The IBM ASTI optimizer provides the foundation for high-order transformations and automatic shared-memory parallelization in the latest IBM XL FORTRAN (XLF) compilers for RS/6000\* and PowerPC\* uniprocessors and symmetric multiprocessors (SMPs), and for automatic distributed-memory parallelization in the IBM XL High-Performance FORTRAN (XLHPF) compiler for the SP\* distributed-memory multiprocessor. In this paper, we describe how the transformer component of the ASTI optimizer automatically selects high-order transformations for a given input program and a target uniprocessor, so as to improve utilization of the memory hierarchy (including cache and registers) and instruction-level parallelism. The loop and data transformations currently employed by the ASTI transformer for optimizing uniprocessor performance are loop distribution, loop interchange, loop reversal, loop skewing, loop tiling/blocking (with compilerselected tile sizes), loop fusion, unrolling of multiple loops (with compiler-selected unroll factors), and scalar

replacement of array references. The design and initial implementation of the ASTI optimizer were completed during the 1991–1993 time period.
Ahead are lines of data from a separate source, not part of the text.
-- ==== Sys2Proof/Machine/Device.lean ====
section
/-! DEFINITION. Device commands of the control ports (R408 to R416), bring-up (R411), and power and cooling (R418). -/

namespace Sys2Proof.Machine

/-! ### The ports and the semaphore (R25, R408, R409) -/

/-- The port by which a command was given. -/
def giverPort (giver : Nat) : Nat := giver % 2

/-- Whether the port of a command holds the semaphore. -/
def State.holdsSem (s : State) (giver : Nat) : Bool := s.semHeld && s.semOwner == giverPort giver

/-- A device command with its code (R408): BUSY without the semaphore it needs, else what `f` makes of it. -/
def State.command (s : State) (giver code : Nat) (sem : Bool) (f : State → State) : State :=
  if sem && !s.holdsSem giver then s.portReply giver code rsBUSY else f s

/-- A command that the host gives at a port; there are two. -/
def atPort (port : Nat) (s : State) (f : State → State) : Host.Outcome State Fault Refusal :=
  if port < 2 then .next (f s) else .next s

/-- SEMACQ (R409). -/
def State.semacq (s : State) (giver : Nat) : State :=
  s.command giver 0x02 false (fun s =>
    if s.holdsSem giver then s.portReply giver 0x02 rsDONE
    else if s.semHeld then s.portReply giver 0x02 rsBUSY
    else
      let s : State := { s with semHeld := true, semOwner := giverPort giver, semGen := (s.semGen + 1) % 2 ^ 32 }
      s.portReply giver 0x02 rsDONE)

/-- SEMACQ at a port (R408). -/
def execSemacq (port : Nat) (s : State) : Host.Outcome State Fault Refusal :=
  atPort port s (fun s => s.semacq port)

/-- The semaphore let go. -/
def State.freeSem (s : State) : State := { s with semHeld := false, semOwner := 0 }

/-- SEMREL (R409). -/
def State.semrel (s : State) (giver : Nat) : State :=
  s.command giver 0x03 false (fun s =>
    if s.holdsSem giver then s.freeSem.portReply giver 0x03 rsDONE else s.portReply giver 0x03 rsBUSY)

/-- SEMREL at a port (R408). -/
def execSemrel (port : Nat) (s : State) : Host.Outcome State Fault Refusal :=
  atPort port s (fun s => s.semrel port)

/-- SEMAPHORE_LOSS (R409): the connection of the holding port has been lost for 100 ms. -/
def execSemaphoreLoss (port : Nat) (s : State) : Host.Outcome State Fault Refusal :=
  done (match Config.hostLostSince port s.time.toNat with
    | some t => if port < 2 && s.holdsSem port && t + 100000000 ≤ s.time.toNat then s.freeSem else s
    | none => s)

/-! ### Identity (R410) -/

/-- SVC in the identity record. -/
def Svc.code : Svc → Nat
  | .reset => 0 | .reduced => 1 | .joining => 2 | .full => 3

/-- A die's state in the identity record. -/
def DieSt.code : DieSt → Nat
  | .offline => 0 | .joining => 1 | .reduced => 1 | .online => 2

/-- Bits of a set of numbered parts. -/
def bitsOf (n : Nat) (f : Nat → Bool) : Nat := ((List.range n).map (fun i => if f i then 2 ^ i else 0)).sum

/-- Whether a stack is online, retired or not; by number. -/
def State.stackUpNo (s : State) (st : Nat) : Bool := s.stackUp (Fin.ofNat 8 st)

/-- The identity record (R410). -/
def State.identity (s : State) : List Byte :=
  leBytes 4 (3 + 2 * 2 ^ 8 + 2 ^ 16 + s.svc.code * 2 ^ 24) ++
  s.dies.toList.map (fun d => BitVec.ofNat 8 d.code) ++
  leBytes 2 (bitsOf 8 s.stackUpNo) ++
  leBytes 2 (bitsOf 8 (fun i => s.retired[Fin.ofNat 8 i])) ++
  leBytes 2 (bitsOf 16 (fun i => s.links[Fin.ofNat 16 i].trained)) ++
  List.replicate 18 0 ++ leBytes 16 Config.serial.toNat ++ leBytes 96 Config.idKey.toNat

/-- IDENT (R410). -/
def State.ident (s : State) (giver : Nat) : State :=
  s.command giver 0x01 false (fun s => s.portReply giver 0x01 rsDONE s.identity)

/-- IDENT at a port (R408). -/
def execIdent (port : Nat) (s : State) : Host.Outcome State Fault Refusal :=
  atPort port s (fun s => s.ident port)

/-- ATTEST (R413). -/
def State.attest (s : State) (giver : Nat) (nonce : List Byte) : State :=
  s.command giver 0x35 false (fun s =>
    if nonce.length ≠ 32 then s.portReply giver 0x35 rsREFUSED
    else
      let body := s.identity ++ s.fw.toList.flatMap (fun f => sha384 f.image) ++ nonce
      let sig := leBytes 96 (Config.attestSign body s.freeN).toNat
      ({ s with freeN := s.freeN + 1 } : State).portReply giver 0x35 rsDONE (body ++ sig))

/-- ATTEST at a port (R408). -/
def execAttest (port : Nat) (nonce : List Byte) (s : State) : Host.Outcome State Fault Refusal :=
  atPort port s (fun s => s.attest port nonce)

/-! ### Jobs (R408) -/

/-- Whether a job's pages, those of its tables among them, lie in stacks that are online (R411). -/
def State.pagesUp (s : State) (j : JobSpec) : Bool :=
  (nodesFrom s 4 j.root).all (fun a => s.stackUpNo (stackOf a)) &&
  (leavesFrom s 4 j.root 0).all (fun x =>
    let pa := ptePA (s.getNat x.2.ea 8)
    hbmEnd ≤ pa || s.stackUpNo (stackOf pa))

/-- Whether a job's counter region lies wholly in A pages (R396). -/
def State.counterOk (s : State) (j : JobSpec) : Bool :=
  !j.counter.tag ||
  (pieces (capBase j.counter).toNat (capTop j.counter - capBase j.counter).toNat).all (fun p =>
    match walkLeaf s j.root p.1 with
    | some l => l.pte.testBit 4
    | none => false)

/-- Whether a job may start here (R396, R408, R411): its cores are cores that are online and free. -/
def State.jobOk (s : State) (j : JobSpec) : Bool :=
  (s.jobOf j.asid).isNone && j.gang.Nodup &&
  j.gang.all (fun e => e < 4096 && isCore e && s.unitUp e && (s.coreOf e).job.isNone) &&
  s.pagesUp j && s.counterOk j

/-- A core as a job starts on it (R239, R297, R342, R402): counts and channels at zero. Its record of the last instances received
stays: TREEWR alone clears it (R391). -/
def Core.begin (c : Core) (asid now : Nat) : Core :=
  { c.vacated with job := some asid, evc := Vector.replicate 11 0, msent := 0, mrecv := 0, idleSince := now }

/-- A gang core taken by a job: the pool's bounds, and the barriers that the job declares (R239, R357). -/
def State.takeCore (s : State) (j : JobSpec) (e : Nat) : State :=
  let s := s.at e (fun s => s.moveBounds 24 152 248)
  let s := s.mapCore e (fun c => c.begin j.asid s.time.toNat)
  let s := s.putBytes (barPlace e 0) (List.replicate 2048 0)
  j.bars.foldl (fun s b =>
    s.putBytes (barPlace e b.1) (leBytes 16 (Bar.num { exp := b.2, cnt := 0, drop := 0, vld := true, ph := 0 }))) s

/-- The join cells of a job freed (R321). -/
def State.dropJoins (s : State) (asid : Nat) : State := { s with joins := s.joins.filter (fun j => j.asid != asid) }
To the best of our knowledge, the ASTI transformer is the first system to perform automatic selection of this wide range of transformations using a cost-based framework.

The transformations implemented in the ASTI transformer have all been proposed in past work by other researchers with motivating examples showing cases in which the transformations can be used to improve performance (e.g., see [1]). Many of these transformations were first proposed in the context of vectorizing and parallelizing compilers. However, there has been little attention paid in the research literature to the problem of how a compiler should automatically select these highorder transformations for optimizing uniprocessor performance, especially for the wide set of transformations employed by the ASTI transformer. Our solution is centered on a quantitative approach in which optimization problems are formulated using quantitative cost models, which are built on target hardware parameters and on compiler estimates of memory costs, execution time costs, and execution frequencies. In general, there is a many-tomany mapping between high-order transformations and the hardware resources that they optimize. Multiple transformations may be used to optimize a single resource (e.g., the use of loop interchange, tiling, and fusion to improve cache locality), and multiple resources may be optimized by a single transformation (e.g., the use of loop unrolling to improve both register locality and instructionlevel parallelism).
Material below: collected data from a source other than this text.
-- ==== Sys2Proof/Machine/Dispatch.lean ====
section
/-! DEFINITION. The one match on the syntax: every constructor's meaning by name. -/

namespace Sys2Proof.Machine
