/-! ### Tasks, messages and bindings -/

/-- R332 to R334, R341: TENQ counts a task on the issuer's level and puts it at the end of the list of its priority in the Hutch
it names, with the handler and o2 to o5, and writes its identifier; a full Hutch makes it wait. SEND and TFIRE open a message
job and send the user message or trigger of their operands. A handler below 64 and a reserved bit are ILLEGAL, an odd handler is
ALIGN. R338 to R340: TBIND binds a handler to a trigger address: 0 where no entry is free, 1 for a new or unbound entry, whose
pending triggers fire, 2 for a replaced one; each binding holds one count on its level. TUNBIND removes the entry and writes how
many triggers it held. -/
def Obligations.SpawningAndBindings : Prop :=
  (∀ (s u : State) (st : Fin 8) (d a b : Fin 32), s.ctx.ahead = false → s.core.id < 4096 →
    let h := s.rx a
    let v := s.rx b
    let ill (i : Instr) : Prop := Traps s (exec i s) .illegal (s.ctx.ir.zeroExtend 80)
    let odd (i : Instr) : Prop := Traps s (exec i s) .align (tvalOf h.toNat)
    let sends (i : Instr) (p : Packet → Prop) : Prop :=
      (64 ≤ s.core.inFlight 4 → exec i s = .next s.block) ∧
      (s.core.inFlight 4 < 64 → ∃ t r x, exec i s = .next t ∧ Advanced s t ∧ OnlySends u t ∧ Opens u t d 4 r ∧
        r.status = stPENDING ∧ t.core.ops = s.core.ops ++ [x] ∧ x.job = some (4, r.ri) ∧ x.tag = s.newTag x.pkt.pin ∧
        x.pkt.kind = 1 ∧ x.pkt.seid = s.myEid ∧ x.pkt.asid = s.asid ∧ x.pkt.otag = x.tag ∧ p x.pkt)
    s.CanIssue [rdC a, rdC b] →
    (let i := Instr.tenq st d a b
     let cl := if v.getLsbD 5 then clusterOf s.core.id else s.core.id / 1024 * 32 + fld v 0 5
     (2 ^ 9 ≤ v.toNat ∨ s.gangCluster cl = false → ill i) ∧
     (v.toNat < 2 ^ 9 → s.gangCluster cl = true →
       (h.toNat < 64 → ill i) ∧ (64 ≤ h.toNat → h.toNat % 2 = 1 → odd i) ∧
       (64 ≤ h.toNat → h.toNat % 2 = 0 →
         (s.hutchRoom cl s.asid = false → exec i s = .next s.block) ∧
         (s.hutchRoom cl s.asid = true → s.countUp s.asid s.myLevel = some u →
           u.levelCancelled s.asid s.myLevel = false →
           let H := s.hutch cl
           let task : Task :=
             { hnd := h.toNat, a0 := s.ro 2, a1 := s.ro 3, a2 := s.ro 4, a3 := s.ro 5, pcc := capMove s.ctx.pcc h.toNat,
               prio := fld v 6 2, pin := if v.getLsbD 8 then .cluster cl else .none, launch := s.myLaunch, asid := s.asid,
               tid := H.nextTid, enq := s.time.toNat }
           ∃ t, exec i s = .next t ∧ Advanced s t ∧ WroteC s t d (scalar (BitVec.ofNat 64 H.nextTid)) ∧
             t.hutch cl = (match fld v 6 2 with
               | 0 => { H with ser := H.ser + 1, t0 := H.t0 ++ [task] }
               | 1 => { H with ser := H.ser + 1, t1 := H.t1 ++ [task] }
               | 2 => { H with ser := H.ser + 1, t2 := H.t2 ++ [task] }
               | _ => { H with ser := H.ser + 1, t3 := H.t3 ++ [task] }) ∧
             (∀ c, c ≠ cl → t.hutch c = s.hutch c) ∧ t.mem = u.mem ∧ t.levels = u.levels ∧ t.core.v = s.core.v)))) ∧
    (let i := Instr.send st d a b
     let e := fld v 0 24
     (2 ^ 25 ≤ v.toNat ∨ 256 ≤ e % 1024 → ill i) ∧
     (v.toNat < 2 ^ 25 → e % 1024 < 256 →
       (h.toNat < 64 → ill i) ∧ (64 ≤ h.toNat → h.toNat % 2 = 1 → odd i) ∧
       (64 ≤ h.toNat → h.toNat % 2 = 0 →
         (if e / 4096 = s.pkgNo then s.countUp s.asid s.myLevel = some u else u = s) →
         sends i (fun p => p.deid = e ∧ p.handler = h.toNat ∧ p.arg0 = s.ro 2 ∧ p.arg1 = s.ro 3 ∧ p.arg2 = s.ro 4 ∧
           p.arg3 = s.ro 5 ∧ p.data = [] ∧ p.pcc = capMove s.ctx.pcc h.toNat ∧
           p.launch = (if e / 4096 = s.pkgNo then s.myLaunch else 0) ∧ p.pin = (if v.getLsbD 24 then 1 else 0))))) ∧
    (let i := Instr.tfire st d a b
     (2 ^ 24 ≤ h.toNat → ill i) ∧
     (h.toNat < 2 ^ 24 → u = s → sends i (fun p => p.deid = h.toNat ∧ p.handler = 13 ∧ p.arg0 = v ∧ p.data = [])))) ∧
  (∀ (s u : State) (st : Fin 8) (d a b : Fin 32) (old : Binding), s.ctx.ahead = false →
    let h := s.rx b
    let addr := s.rx a
    let new : Binding := { addr := addr, hnd := h.toNat, pcc := s.ctx.pcc, o2 := s.ro 2, o3 := s.ro 3, launch := s.myLaunch,
                           bnd := true }
    (s.CanIssue [rdC a, rdC b] →
      let i := Instr.tbind st d a b
      (h.toNat < 64 → Traps s (exec i s) .illegal (s.ctx.ir.zeroExtend 80)) ∧
      (64 ≤ h.toNat → h.toNat % 2 = 1 → Traps s (exec i s) .align (tvalOf h.toNat)) ∧
      (64 ≤ h.toNat → h.toNat % 2 = 0 →
        (s.core.bindOf addr = none → 64 ≤ s.core.binds.length → WritesC s (exec i s) d (scalar 0)) ∧
        (s.core.bindOf addr = none → s.core.binds.length < 64 → s.countUp s.asid s.myLevel = some u →
          ∃ t, exec i s = .next t ∧ Advanced s t ∧ WroteC s t d (scalar 1) ∧ (∃ k < 64, (∀ x ∈ s.core.binds, x.idx ≠ k) ∧
              (∀ k' < k, ∃ x ∈ s.core.binds, x.idx = k') ∧ t.core.binds = s.core.binds ++ [{ new with idx := k }]) ∧
            t.levels = u.levels ∧ t.mem = u.mem) ∧
        (s.core.bindOf addr = some old → old.bnd = true → s.countRoom s.asid s.myLevel 1 = true →
          ∃ t, exec i s = .next t ∧ Advanced s t ∧ WroteC s t d (scalar 2) ∧
            t.core.bindOf addr = some { new with seq := old.seq, idx := old.idx } ∧
            ∀ x, x ≠ addr → t.core.bindOf x = s.core.bindOf x) ∧
        (s.core.bindOf addr = some old → old.bnd = false → s.countRoom s.asid s.myLevel (1 + old.pend) = true →
          ∃ t, exec i s = .next t ∧ Advanced s t ∧ WroteC s t d (scalar 1) ∧
            (∃ x, t.core.bindOf addr = some x ∧ x.bnd = true ∧ x.hnd = h.toNat ∧ x.pend = 0 ∧
              x.seq % 2 ^ 32 = (old.seq + old.pend) % 2 ^ 32) ∧
            ∀ x, x ≠ addr → t.core.bindOf x = s.core.bindOf x))) ∧
    (s.CanIssue [rdC a] →
      let i := Instr.tunbind st d a
      (s.core.bindOf addr = none → WritesC s (exec i s) d (scalar 0)) ∧
      (s.core.bindOf addr = some old →
        ∃ t, exec i s = .next t ∧ Advanced s t ∧ WroteC s t d (scalar (BitVec.ofNat 64 old.pend)) ∧
          t.core.bindOf addr = none ∧ (∀ x, x ≠ addr → t.core.bindOf x = s.core.bindOf x) ∧
          (old.bnd = false → t.levels = s.levels ∧ t.mem = s.mem))))

/-- R336, R337: RFORK of an empty range enqueues the continuation and writes 0; otherwise it takes a join cell, divides the
range into equal consecutive parts, first the larger ones, one for each idle core of the launch but no more than grains, and
starts or enqueues them. JOIN at its cell ends the task, and the last one starts the continuation in the same core; no count
moves where it counts in the level of the task that ended, and one moves from that level to the cell's where it does not (R329).
-/
def Obligations.ForkAndJoin : Prop :=
  ∀ (s u : State) (st : Fin 8) (d a b : Fin 32) (j : Join) (run : Running) (n k : Nat) (hnd : Nat) (cell u4 : Word)
    (base : Task),
    (s.ctx.ahead = false → s.CanIssue [rdC a, rdC b] →
      let i := Instr.rfork st d a b
      let count := (s.rx a).toNat
      let sub := s.rx b
      let cont := s.ro 3
      let grain := (s.ro 2).toNat
      let cl := clusterOf s.core.id
      let idle := s.idleCores
      (grain = 0 ∨ cont.toNat < 64 ∨ sub.toNat < 64 → Traps s (exec i s) .illegal (s.ctx.ir.zeroExtend 80)) ∧
      (grain ≠ 0 → 64 ≤ cont.toNat → 64 ≤ sub.toNat →
        (sub.toNat % 2 = 1 → Traps s (exec i s) .align (tvalOf sub.toNat)) ∧
        (sub.toNat % 2 = 0 → cont.toNat % 2 = 1 → Traps s (exec i s) .align (tvalOf cont.toNat)) ∧
        (sub.toNat % 2 = 0 → cont.toNat % 2 = 0 →
          (count = 0 → s.hutchRoom cl s.asid = true → s.countUp s.asid s.myLevel = some u →
            ∃ t, exec i s = .next t ∧ Advanced s t ∧ WroteC s t d (scalar 0) ∧ t.joins = s.joins ∧
              (u.levelCancelled s.asid s.myLevel = false → ∃ x ∈ (t.hutch cl).tasks, x.hnd = cont.toNat ∧ x.a0 = s.ro 4 ∧
                x.a1 = s.ro 5 ∧ x.prio = s.myPrio ∧ x.launch = s.myLaunch ∧ x.pcc = capMove s.ctx.pcc cont.toNat)) ∧
          (count ≠ 0 → s.freeCell cl = none → exec i s = .next s.block) ∧
          (count ≠ 0 → s.freeCell cl = some k → (idle ≠ [] ∨ s.hutchRoom cl s.asid = true) →
            n = Max.max 1 (Min.min idle.length ((count + grain - 1) / grain)) → s.countRoom s.asid s.myLevel n = false →
            Traps s (exec i s) .illegal (s.ctx.ir.zeroExtend 80)) ∧
          (count ≠ 0 → s.freeCell cl = some k → (idle ≠ [] ∨ s.hutchRoom cl s.asid = true) →
            n = Max.max 1 (Min.min idle.length ((count + grain - 1) / grain)) → s.countRoom s.asid s.myLevel n = true →
            countTasks n s = .ok () u →
            let c : Join := { s.joinCell s.asid cl k with
              pcc := s.ctx.pcc, cont := cont.toNat, u4 := s.ro 4, u5 := s.ro 5, count := BitVec.ofNat 64 count,
              rem := n, vld := true, launch := s.myLaunch }
            let ts := subRanges count n sub.toNat c.ident (s.ro 4)
              { hnd := 0, prio := s.myPrio, launch := s.myLaunch, asid := s.asid, pcc := capMove s.ctx.pcc sub.toNat }
            let w := u.setJoin c
            exec i s = s.retire st.val ((if idle = [] then ts.foldl (fun s t => (s.enqueue cl false s.thread t).1) w
              else (idle.zip ts).foldl (fun s p => s.recruit p.1 p.2) w).wx d c.ident))))) ∧
    (let count := (s.rx a).toNat
     0 < n →
      let ts := subRanges count n hnd cell u4 base
      let q := count / n
      let r := count % n
      ts.length = n ∧ ∀ k < n, ∃ t ∈ ts, t.hnd = hnd ∧ t.a2 = cell ∧ t.a3 = u4 ∧ t.pcc = base.pcc ∧
        t.a0.toNat = k * q + Min.min k r ∧ t.a1.toNat = (k + 1) * q + Min.min (k + 1) r) ∧
    (s.helper = false → s.CanIssue [rdC a] →
      let i := Instr.join st a
      let lid (launch : Nat) : Nat := if launch = 0 then jobLid else launch
      (s.cellOf (s.rx a) = none → Traps s (exec i s) .illegal (s.ctx.ir.zeroExtend 80)) ∧
      (s.cellOf (s.rx a) = some j → s.core.settled = true → s.core.helpersLive = false → s.ctx.loop.lact = false →
        s.ctx.fix = [] → s.core.run = some run → s.levelCancelled s.asid s.myLevel = false →
        (2 ≤ j.rem → ∃ t, exec i s = .next t ∧ t.core.run = none ∧ t.core.jobs = [] ∧ t.core.idleSince = s.time.toNat ∧
          t.joinCell s.asid j.cl j.idx = { j with rem := j.rem - 1 }) ∧
        (j.rem ≤ 1 → j.launch ≠ run.task.launch → s.countRoom s.asid (lid j.launch) 1 = false →
          Traps s (exec i s) .illegal (s.ctx.ir.zeroExtend 80)) ∧
        (j.rem ≤ 1 → (j.launch = run.task.launch ∨ s.countRoom s.asid (lid j.launch) 1 = true) →
          ∃ t x, exec i s = .next t ∧ t.core.run = some x ∧ x.how = .continued ∧ x.task.hnd = j.cont ∧
          x.task.a0 = j.u4 ∧ x.task.a1 = j.u5 ∧ x.task.a2 = j.count ∧ x.task.a3 = j.ident ∧ x.task.prio = run.task.prio ∧
          x.task.launch = j.launch ∧ t.core.ctxs[(0 : Fin 11)].pcc = capMove (capMove j.pcc j.cont) j.cont ∧
          t.core.ctxs[(0 : Fin 11)].rc 3 = scalar j.u4 ∧ t.core.ctxs[(0 : Fin 11)].rc 6 = scalar j.ident ∧
          t.joinCell s.asid j.cl j.idx = { j with vld := false, gen := (j.gen + 1) % 2 ^ 32 } ∧
          (j.launch = run.task.launch → t.levels = s.levels) ∧
          (run.task.asid = s.asid → lid j.launch ≠ lid run.task.launch → ∀ y,
            (s.levelOf s.asid (lid j.launch) = some y →
              ∃ z, t.levelOf s.asid (lid j.launch) = some z ∧ z.cnt = y.cnt + 1) ∧
            (s.levelOf s.asid (lid run.task.launch) = some y → 1 < y.cnt →
              ∃ z, t.levelOf s.asid (lid run.task.launch) = some z ∧ z.cnt + 1 = y.cnt)))))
In addition to improving the execution time of the optimized program, great care has been taken to ensure that the flexibility in the ASTI transformer does not come at the cost of high compile-time overhead. Efficient compile times in the ASTI transformer are obtained by avoiding modification of the program after each transformation (and thus avoiding repeated reanalysis to obtain updated control and dataflow information). Instead, the set of transformations to be applied on a procedure is accumulated as updates to the loop structure graph data structure defined in Section 4. The intermediate language is updated only after all of the encompassed transformations are finalized, after which reanalysis is not required in ASTI. This approach also allows "what-if" analysis of different loop transformation scenarios. Compile-time performance is further improved by decomposing the input procedure into regions and performing transformations on a region-by-region basis. Since the array data dependence analysis required for high-order transformations can have a worst-case execution time that is quadratic in the size of the region, this decomposition can be very effective in reducing compile time. The current decomposition approach used

by the transformer is to place in a single region each sequence of loops that are contiguous at the outermost nesting level. Compile-time performance is further improved by the use of *demand-driven* data dependence analysis, in which transformation profitability is computed before data dependence analysis so as to avoid the overhead of dependence analysis for loop nests that are already well-tuned in the input program (and thus would not benefit from transformation).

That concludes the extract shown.